Overall, our results support the notion that modern ML algorithms can be powerful tools for developing classification models for AD, based on plasma protein signatures. Moreover, these algorithms allow us to distinguish AD from OD. Applying these analysis methods to datasets with recent methods for large proteome profiling that allow measuring many more proteins, with recent AD clinical classification, is expected to further improve disease detection. A major limitation of our study is that the dataset was derived from a previously published study without linked demographic or other clinical information, and in a relatively small population. Thus, a future study to validate our models using a large study base is necessary. The utilized dataset had limited MCI subgroup data, impeding the capacity of ML algorithms to discern the MCI subgroup transitioning from MCI to AD and OD. The ability to predict the progression of MCI patients to AD or OD holds significant clinical utility for healthcare providers [19,40]. It would also be advantageous to validate the biomarkers in various settings, including in targeted at-risk patient groups, or widely in the community setting, to evaluate whether they can be beneficial for screening.
Further limitations of this study are that clinical data associated with the proteomic data were not available, the criteria for AD diagnosis and cognitive norm were evaluated according to the labels provided by the original study only, information about key factors such as the subjects’ APOE ε4 genotype could not be accounted for, and measurements of Aβ and Tau peptides were not available to be able to make comparisons. Future large external validations in different populations are required to evaluate the generalizability and better assessment of potential overfitting of the models, with fully linked clinical and molecular information. In this study, the standard threshold of 0.5 was used to predict AD outcome, rather than employing threshold optimization, such as Youden’s Index, as this was a small study with equal cases to non-cases, and the sensitivity vs. specificity measures were comparable. With a future large study, it would be advantageous to evaluate how different thresholds that maximize both sensitivity and specificity, or prioritize sensitivity or specificity, may be advantageous in the clinical setting. Although more patients may be detected by prioritizing sensitivity, it may also be disadvantageous, given the additional cost imposed for diagnostic evaluation of those found to be at high risk and worry for those who may be false positives. Furthermore, future studies to evaluate whether employing simpler measures, such as p-Tau217/Aβ1–42 ratio is more cost-effective, or whether employing proteomic information may aid in predicting response to specific therapeutics, would be highly informative.
In the future, if these models can be validated, a rapid assay can be developed to facilitate measuring the biomarkers in the clinical setting. Moreover, molecular characterization to elucidate how the proteins identified may be related to AD pathogenesis, and exploring whether they are drivers of the disease status, may aid in the development of novel therapeutic strategies.

4. Materials and Methods

4.1. Dataset Used

This study used de-identified datasets originally provided as Supplementary Materials by Ray et al. [35] and was determined not to meet the criteria for human subject research by the Mass General Brigham Institutional Review Board. The datasets entailed standardized measures of 120 plasma proteins assessed with filter-based, arrayed sandwich ELISAs [121]. The samples were derived from patients who were diagnosed with Alzheimer’s disease (AD) at the time of plasma collection or matched cognitively normal (CN) controls. According to the original study, the samples from patients diagnosed with clinical symptoms by neurologists were archived at various academic centers specializing in neurological or neurodegenerative diseases (Sun Health Research Institute, Oregon Health Sciences University, UC San Diego, University of Genoa, Göteborg University, University of Wroclaw, UC San Francisco, Stanford University).
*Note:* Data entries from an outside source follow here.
theorem cairnGo_run {c : Cairn} (h : s.u.svc.cairn = some c) (n : Nat) : (Act.cairnGo n).run s =
    (Act.svc fun v => { v with cairn := some { c with done := s.cairnFirst c n } }).run ((Act.cairnPuts s c n).run s) := by
  rw [Act.cairnGo, Act.run_get, h]
  dsimp only
  rw [Act.run_all_cons, Act.run_all_cons, Act.run_all_cons, Act.run_all_nil, Act.cairnPuts, Act.run_seq]
  rfl

section
variable {α : Type} {f : State → α} (h : Beside f) (hstack : ∀ a bs, (Act.mem .stack a bs).Keeps f)
include h hstack

theorem Beside.cairnPuts (s : State) (c : Cairn) (n : Nat) : (Act.cairnPuts s c n).Keeps f :=
  Act.keeps_seq (Act.keeps_when fun _ => Act.cairnOpen_keeps h hstack c) <| Act.keeps_each fun _ _ =>
    Act.keeps_seq (Act.keeps_when fun _ => Act.keeps_seq (h.wrStack hstack _ _) (h.wrStack hstack _ _))
      (Act.keeps_when fun _ => Act.keeps_seq h.host h.host)

theorem Beside.cairnGo (hsvc : ∀ c, (Act.svc fun v => { v with cairn := some c }).Keeps f) (n : Nat) : (Act.cairnGo n).Keeps f := fun s => by
  cases hc : s.u.svc.cairn with
  | none => rw [Act.cairnGo, Act.run_get, hc]; rfl
  | some c =>
    rw [cairnGo_run hc]
    exact (hsvc _ _).trans (h.cairnPuts hstack s c n s)

theorem Beside.cairnSome (hsvc : ∀ c, (Act.svc fun v => { v with cairn := some c }).Keeps f) : Act.cairnSome.Keeps f :=
  Act.keeps_get fun _ => Act.keeps_when fun _ => Act.keeps_get fun _ =>
    Act.keeps_seq (h.side fun _ => ⟨⟨rfl, rfl, rfl, rfl, rfl⟩, rfl⟩) (h.cairnGo hstack hsvc _)

end

theorem cairnGo_cairn {c : Cairn} (h : s.u.svc.cairn = some c) (n : Nat) :
    ((Act.cairnGo n).run s).u.svc.cairn = some { c with done := s.cairnFirst c n } := by
  rw [cairnGo_run h]
  rfl

/-! ### A cairn is complete (R486) -/

theorem wrStack_written {a : Nat} {bs : PBytes} (hinv : s.Inv) (hch : s.u.pow.failedCh = []) (hclean : anyPoison bs = false) (ha : 64 ∣ a)
    (hlen : 64 ∣ bs.length) (hend : a + bs.length ≤ stackSize) : ((Act.wrStack a bs).run s).rdMem .stack a bs.length = bs := by
  have hrun : (Act.wrStack a bs).run s = (Act.mem .stack a bs).run ((Act.settleErrs a bs.length).run s) := by
    rw [Act.wrStack, Act.run_get]
    simp only [hch, List.isEmpty_nil, if_true, hclean, Act.when_false, Act.run_all_cons, Act.run_all_nil, Act.run_skip]
  rw [hrun]
  exact rdMem_written (x := ((Act.settleErrs a bs.length).run s).stack) (hinv.run _).stack rfl hclean ha hlen hend

theorem wordBytes_length (ws : List Nat) : (wordBytes ws).length = 8 * ws.length := by
  rw [wordBytes, List.length_flatMap]
  simp [cleanBytes_length, Nat.mul_comm]

theorem cairnHeader_length (s : State) (c : Cairn) (st mirror len sections digest : Nat) :
    (wordBytes (s.cairnHeader c st mirror len sections digest)).length = 256 := by
  rw [wordBytes_length]
  rfl
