-- ==== Sys2Proof/Word.lean ====
section
/-! DEFINITION. The widths of the core's words (R6) and its two enumerated elements (R23, R24). -/

namespace Sys2Proof

/-- The command word `cmd[31:0]` (R55). -/
abbrev CommandWord := BitVec 32

/-- The read select `rsel[2:0]` (R63). -/
abbrev Select := BitVec 3

/-- The read data word `rdata[15:0]` (R101), and each 16-bit field of the frame (R6). -/
abbrev ReadWord := BitVec 16

/-- The 40-bit frame register (R6, R21). -/
abbrev FrameWord := BitVec 40

/-- A byte of the frame, and the computed sum (R6, R10). -/
abbrev Byte := BitVec 8

/-- The operand `DUR`, an unsigned duration in the unit of `LONG_REF` and `TOL` (R12, R58). -/
abbrev Duration := BitVec 16

/-- The operand `COUNT`, the capture's unsigned event count (R57). -/
abbrev EventCount := BitVec 16

/-- `PHASE` (R23). The code `0b11` is never reached and the type lacks it (R35, U12). -/
inductive Phase where
  | idle
  | accum
  | done
deriving DecidableEq, Repr, Inhabited

/-- `RESULT` (R24). The codes `0b101` to `0b111` are never reached and the type lacks them (R35, U12). -/
inductive ResultCode where
  | none
  | ok
  | noResponse
  | incompleteCapture
  | checksumMismatch
deriving DecidableEq, Repr, Inhabited

end Sys2Proof
end

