-- ==== Sys2Proof/Machine/Flags.lean ====
section
/-! DEFINITION. The flag-like values (R25, R27, R32), the codes of PHASE and RESULT (R23, R24) and the STATUS word
(R33). -/

namespace Sys2Proof.Machine

/-- The code of a phase (R23). -/
def phaseCode : Phase → BitVec 2
  | .idle => 0b00#2
  | .accum => 0b01#2
  | .done => 0b10#2

/-- The code of a result (R24). -/
def resultCode : ResultCode → BitVec 3
  | .none => 0b000#3
  | .ok => 0b001#3
  | .noResponse => 0b010#3
  | .incompleteCapture => 0b011#3
  | .checksumMismatch => 0b100#3

/-- `VALID = (PHASE == DONE and RESULT == OK)` (R27, R107). -/
def Arch.valid (a : Arch) : Bool := a.phase == .done && a.result == .ok

/-- `PROTO_ERR <- 1`; every other element keeps its value (R25, R132). -/
def Arch.setProtoErr (a : Arch) : Arch := { a with protoErr := true }

/-- `BITCNT` as its six bits (R20, R33). -/
def Arch.bitcntBits (a : Arch) : BitVec 6 := BitVec.ofNat 6 a.bitcnt.val

/-- `STATUS = {3'b000, VALID, PROTO_ERR, RESULT[2:0], PHASE[1:0], BITCNT[5:0]}` (R33). -/
def Arch.statusWord (a : Arch) : ReadWord :=
  0b000#3 ++ BitVec.ofBool a.valid ++ BitVec.ofBool a.protoErr ++ resultCode a.result ++ phaseCode a.phase ++ a.bitcntBits

end Sys2Proof.Machine
end

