theorem witness_ResetEdge :
    (program1End.setInputs [.edge true true 0x20000046#32, .edge true false 0#32]).inputs
      = .edge true true 0x20000046#32 :: [.edge true false 0#32] := rfl
theorem witness_BeforeFirstReset :
    (unreset [.edge false true 0#32]).launch = .beforeReset
      ∧ (unreset [.edge false true 0#32]).inputs = presentWord (.command 0#32) :: []
      ∧ (unreset [.read 7#3]).inputs = presentWord (.select 7#3) :: [] := ⟨rfl, rfl, rfl⟩
theorem witness_PowerUp : (program1End.setInputs [.powerUp]).inputs = .powerUp :: [] := rfl
theorem witness_NoEventKeepsState : State.reset.inputs = [] := rfl
theorem witness_ClockEdge :
    (State.reset.setInputs [.edge false true 0#32]).inputs = .edge false true 0#32 :: []
      ∧ (State.reset.setInputs [.edge false false 0#32]).inputs = .edge false false 0#32 :: []
      ∧ (State.reset.setInputs [.edge false false 0#32]).launch = .live := ⟨rfl, rfl, rfl⟩
theorem witness_StepRunsDecodedInstruction :
    (State.reset.present (.command 0x2000FFFF#32)).inputs = presentWord (.command 0x2000FFFF#32) :: []
      ∧ decode (.command 0x2000FFFF#32) = .pulse 65535#16 ∧ (Instr.pulse 65535#16).wellFormed = true := by decide
theorem witness_TableWordRuns :
    decodeTableWord 32 0xFFFFFFFF = some (.rsvd8toF 15#4 0xFFFFFFF#28) ∧ decodeTableWord 8 7 = some (.rdR4toR7 7#3) := by
  decide
theorem witness_StepTakesOneEvent :
    step (State.reset.setInputs [.edge false true 0#32]) = .next State.reset := rfl
theorem witness_EveryInstructionCompletes : (accumAt 0#40 39).launch = .live ∧ StateInv (accumAt 0#40 39) := by decide
theorem witness_DecodeEncode :
    (Instr.rsvd4to7 4#4 0xFFFFFFF#28).wellFormed = true ∧ (Instr.rsvd8toF 8#4 0#28).wellFormed = true
      ∧ (Instr.rdR4toR7 4#3).wellFormed = true ∧ (Instr.start true 65535#16).wellFormed = true := by decide
theorem witness_DecodeByOpcode :
    (0x0FFFFFFF#32).toNat / 2 ^ 28 = 0 ∧ (0x1FFFFFFF#32).toNat / 2 ^ 28 = 1 ∧ (0x2FFFFFFF#32).toNat / 2 ^ 28 = 2
      ∧ 3 ≤ (0x30000000#32).toNat / 2 ^ 28 ∧ 3 ≤ (0xFFFFFFFF#32).toNat / 2 ^ 28 := by decide
theorem witness_ReservedBitsIgnored :
    (0x0FFFFFFF#32).toNat / 2 ^ 28 = 0 ∧ (0x1FFF002A#32).toNat / 2 ^ 28 = 1 ∧ (0x2FFF0046#32).toNat / 2 ^ 28 = 2 := by
  decide
theorem witness_DecodedIsWellFormed :
    isRsvd (decode (.command 0x3FFFFFFF#32)) = true ∧ isRead (decode (.select 3#3)) = true := by decide
theorem witness_PulseEffect :
    (accumAt 0#40 38).launch = .live ∧ (accumAt 0#40 38).arch.phase = .accum ∧ (accumAt 0#40 38).arch.bitcnt.val ≤ 38
      ∧ (accumAt 0#40 39).arch.phase = .accum ∧ (accumAt 0#40 39).arch.bitcnt.val = 39
      ∧ State.reset.arch.phase ≠ .accum ∧ program1End.arch.phase ≠ .accum := by decide
theorem witness_PulsePastForty :
    (accumAt 0#40 40).launch = .live ∧ (accumAt 0#40 40).arch.phase = .accum ∧ (accumAt 0#40 40).arch.bitcnt.val = 40 := by
  decide
theorem witness_ProducerAttempt : ProducerAttempt Params.default true 42#16 forty :=
  ⟨⟨rfl, by decide⟩, by decide, by decide⟩
theorem witness_FrameInCaptureOrder :
    State.reset.launch = .live ∧ ProducerAttempt State.reset.params true 42#16 forty := ⟨rfl, witness_ProducerAttempt⟩
theorem witness_CleanReadingAfterAttempt :
    program1End.launch = .live ∧ ProducerAttempt program1End.params true 42#16 forty := ⟨rfl, witness_ProducerAttempt⟩
theorem witness_ShortAttemptStaysOpen :
    State.reset.launch = .live ∧ Qualifies State.reset.params true 42#16 ∧ thirtyNine.any isStart = false
      ∧ (durationsOf thirtyNine).length ≤ 39 := ⟨rfl, ⟨rfl, by decide⟩, by decide, by decide⟩
theorem witness_AttemptsAreIndependent :
    State.reset.launch = .live ∧ program1End.launch = .live ∧ State.reset.params = program1End.params
      ∧ ProducerAttempt State.reset.params true 42#16 forty ∧ ProducerAttempt program1End.params true 42#16 forty :=
  ⟨rfl, rfl, rfl, witness_ProducerAttempt, witness_ProducerAttempt⟩
theorem witness_VerdictOnFortiethPulse :
    exec .nop program1End = .next program1End ∧ program1End.arch.result = .ok ∧ StateInv program1End :=
  ⟨rfl, rfl, by decide⟩
theorem witness_MismatchKeepsFrame :
    (accumAt 0x00C8006400#40 39).launch = .live ∧ (accumAt 0x00C8006400#40 39).arch.phase = .accum
      ∧ (accumAt 0x00C8006400#40 39).arch.bitcnt.val = 39
      ∧ chkOk (shiftIn 0x00C8006400#40 (classify Params.default 25#16)) = false := by decide
theorem reachable_program1End : program1End.arch.Reachable := by decide
theorem reachable_mismatch : (doneAt 0x019000C800#40 40 .checksumMismatch).arch.Reachable := by decide
theorem reachable_noResponse : (doneAt 0#40 0 .noResponse).arch.Reachable := by decide
theorem reachable_incomplete : (doneAt 0#40 0 .incompleteCapture).arch.Reachable := by decide
theorem reachable_reset : State.reset.arch.Reachable := by decide
theorem witness_SliceRoundTrip :
    program1End.arch.frame = 0x0190#16 ++ 0x00C8#16 ++ 0x59#8 ∧ program1End.arch.Reachable
      ∧ program1End.arch.phase = .done ∧ program1End.arch.bitcnt.val = 40 ∧ chkOk program1End.arch.frame = true
      ∧ (doneAt 0x019000C800#40 40 .checksumMismatch).arch.Reachable ∧ chkOk 0x019000C800#40 = false :=
  ⟨by decide, reachable_program1End, rfl, rfl, by decide, reachable_mismatch, by decide⟩
theorem witness_live_reads :
    State.reset.launch = .live ∧ State.reset.arch.Reachable ∧ State.reset.arch.phase = .idle
      ∧ (doneAt 0#40 0 .noResponse).launch = .live ∧ (doneAt 0#40 0 .noResponse).arch.Reachable
      ∧ (doneAt 0#40 0 .incompleteCapture).arch.Reachable ∧ State.reset.arch = Arch.reset :=
  ⟨rfl, reachable_reset, rfl, rfl, reachable_noResponse, reachable_incomplete, rfl⟩
theorem witness_ReadChecksums :
    program1End.launch = .live ∧ program1End.arch.Reachable ∧ program1End.arch.phase = .done
      ∧ program1End.arch.bitcnt.val = 40 := by decide
theorem witness_ReadPortMap :
    program1End.launch = .live ∧ (0#3).toNat = 0 ∧ (1#3).toNat = 1 ∧ (2#3).toNat = 2 ∧ (3#3).toNat = 3
      ∧ 4 ≤ (4#3).toNat ∧ 4 ≤ (7#3).toNat := by decide
theorem witness_ReadsHaveNoEffect : isRead (.rdR4toR7 4#3) = true ∧ program1End.launch = .live := by decide
theorem witness_NoPartialFrameShown :
    StateInv program1End ∧ program1End.resultPort = some ⟨true, 1#3, true, 0x0190#16, 0x00C8#16⟩
      ∧ StateInv State.reset ∧ State.reset.resultPort = some ⟨false, 0#3, false, 0#16, 0#16⟩ :=
  ⟨fun _ => reachable_program1End, by decide, fun _ => reachable_reset, by decide⟩
theorem witness_StartEffect :
    program1End.launch = .live ∧ (41#16).toNat < program1End.params.minEvents.val
      ∧ program1End.params.minEvents.val ≤ (42#16).toNat := by decide
theorem witness_NopEffect : program1End.launch = .live := rfl
theorem witness_ReservedOpcodeEffect :
    isRsvd (.rsvd3 0#28) = true ∧ isRsvd (.rsvd4to7 4#4 0#28) = true ∧ isRsvd (.rsvd8toF 15#4 0#28) = true
      ∧ program1End.launch = .live := by decide
theorem witness_PhaseMoves : StateInv State.reset ∧ exec .nop State.reset = .next State.reset := ⟨by decide, rfl⟩
theorem witness_DoneIsTerminal :
    program1End.launch = .live ∧ program1End.arch.phase = .done ∧ step program1End = .next program1End := ⟨rfl, rfl, rfl⟩
theorem witness_ProtocolErrorIsSticky :
    exec (.rsvd3 0#28) State.reset = .next (State.reset.setArch State.reset.arch.setProtoErr)
      ∧ State.reset.arch.protoErr = false ∧ State.reset.arch.setProtoErr.protoErr = true := ⟨rfl, rfl, rfl⟩
theorem witness_FailedStartPrecludesDecoding :
    State.reset.launch = .live ∧ ¬ Qualifies State.reset.params true 41#16 ∧ ¬ Qualifies State.reset.params false 42#16
      ∧ forty.any isStart = false :=
  ⟨rfl, fun h => absurd h.2 (by decide), fun h => absurd h.1 (by decide), by decide⟩
theorem witness_OutcomeCauses :
    StateInv State.reset ∧ exec (.start false 0#16) State.reset = .next (doneAt 0#40 0 .noResponse)
      ∧ (doneAt 0#40 0 .noResponse).arch.result ≠ State.reset.arch.result := ⟨by decide, rfl, by decide⟩
theorem witness_OutcomeCauses_pulse :
    StateInv (accumAt 0#40 39) ∧ exec (.pulse 25#16) (accumAt 0#40 39) = .next (doneAt 0#40 40 .ok)
      ∧ (doneAt 0#40 40 .ok).arch.result ≠ (accumAt 0#40 39).arch.result := ⟨by decide, rfl, by decide⟩
theorem witness_OutcomeCauses_mismatch :
    exec (.pulse 70#16) (accumAt 0#40 39) = .next (doneAt 1#40 40 .checksumMismatch)
      ∧ (doneAt 1#40 40 .checksumMismatch).arch.result ≠ (accumAt 0#40 39).arch.result := ⟨rfl, by decide⟩
theorem witness_OutcomeCauses_none :
    StateInv program1End ∧ exec (.start true 42#16) program1End = .next (accumAt 0#40 0)
      ∧ (accumAt 0#40 0).arch.result ≠ program1End.arch.result := ⟨by decide, rfl, by decide⟩
theorem witness_OutcomeCauses_incomplete :
    exec (.start true 41#16) State.reset = .next (doneAt 0#40 0 .incompleteCapture)
      ∧ (doneAt 0#40 0 .incompleteCapture).arch.result ≠ State.reset.arch.result := ⟨rfl, by decide⟩
theorem witness_ResDoneIsALevel :
    step (program1End.present (.command 0x1001002A#32)) = .next (accumAt 0#40 0)
      ∧ (program1End.present (.command 0x1001002A#32)).resultPort = some ⟨true, 1#3, true, 0x0190#16, 0x00C8#16⟩
      ∧ (accumAt 0#40 0).resultPort = some ⟨false, 0#3, false, 0#16, 0#16⟩ := ⟨rfl, by decide, by decide⟩
theorem witness_StepKeepsInvariant :
    StateInv ((accumAt 0#40 39).present (.command 0x20000019#32))
      ∧ step ((accumAt 0#40 39).present (.command 0x20000019#32)) = .next (doneAt 0#40 40 .ok) := ⟨by decide, rfl⟩
theorem witness_InstructionFrame :
    exec (.pulse 70#16) (accumAt 0#40 0) = .next (accumAt 1#40 1) ∧ (accumAt 0#40 0).arch.phase = .accum
      ∧ exec (.pulse 70#16) program1End = .next (program1End.setArch program1End.arch.setProtoErr)
      ∧ program1End.arch.phase ≠ .accum := ⟨rfl, rfl, rfl, by decide⟩
theorem witness_SaturatedDuration :
    Params.default.longRef.val + Params.default.tol.val < 65535 ∧ 65535 < 65606 := by decide
theorem witness_PseudoCommands : 0xFFFFFFFFFF < 2 ^ 40 ∧ 2 ^ 40 ≤ 0x10000000000 := by decide
theorem witness_FrameBitsSendsTheFrame :
    State.reset.launch = .live ∧ 0xFFFFFFFFFF < 2 ^ 40 ∧ classify State.reset.params 25#16 = false
      ∧ assembleLine State.reset.params .beginCapture = .ok [.command 0x1001002A#32]
      ∧ assembleLine State.reset.params (.frameBits 0xFFFFFFFFFF)
        = .ok (asmFrameBits State.reset.params 0xFFFFFFFFFF) := ⟨rfl, by decide, by decide, rfl, rfl⟩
Although the final clinical labeling information was provided, linked clinical datasets with additional information and APOE genotype information were not available. The original study provided data from 83 subjects as the training set (n = 43 AD and n = 40 CN) and 81 as the test set (n = 42 AD and n = 39 CN). Additional data provided in the original study, which were also analyzed in this study, included the following: (i) subjects diagnosed with other dementia (OD) (n = 11 OD total, with n = 8 Frontotemporal dementia (FTD) and n = 3 Corticobasal degeneration (CBD)); (ii) subjects diagnosed with mild cognitive impairment (MCI) at the time of plasma collection, who developed AD after 2–5 years of follow-up (n = 22 MCI-AD); (iii) subjects diagnosed with MCI at the time of plasma collection, who developed OD (n = 8 MCI-OD total, with n = 1 MCI-FTD, n = 3 MCI-Lewy Body dementia (LBD), and n = 3 MCI-Vascular dementia (VaD)); and (iv) subjects diagnosed with MCI at the time of plasma collection, who remained as MCI patients after 4–6 years of follow up (n = 17 MCI-MCI).

4.2. Software

Python version 3.12.3 [122] and R version 4.4.2 [123] were used for the analyses described below. The code scripts and output are provided in a Github repository (https://github.com/additbio/AD-plasma-inflammatory-biomarkers (accessed on 18 October 2025)).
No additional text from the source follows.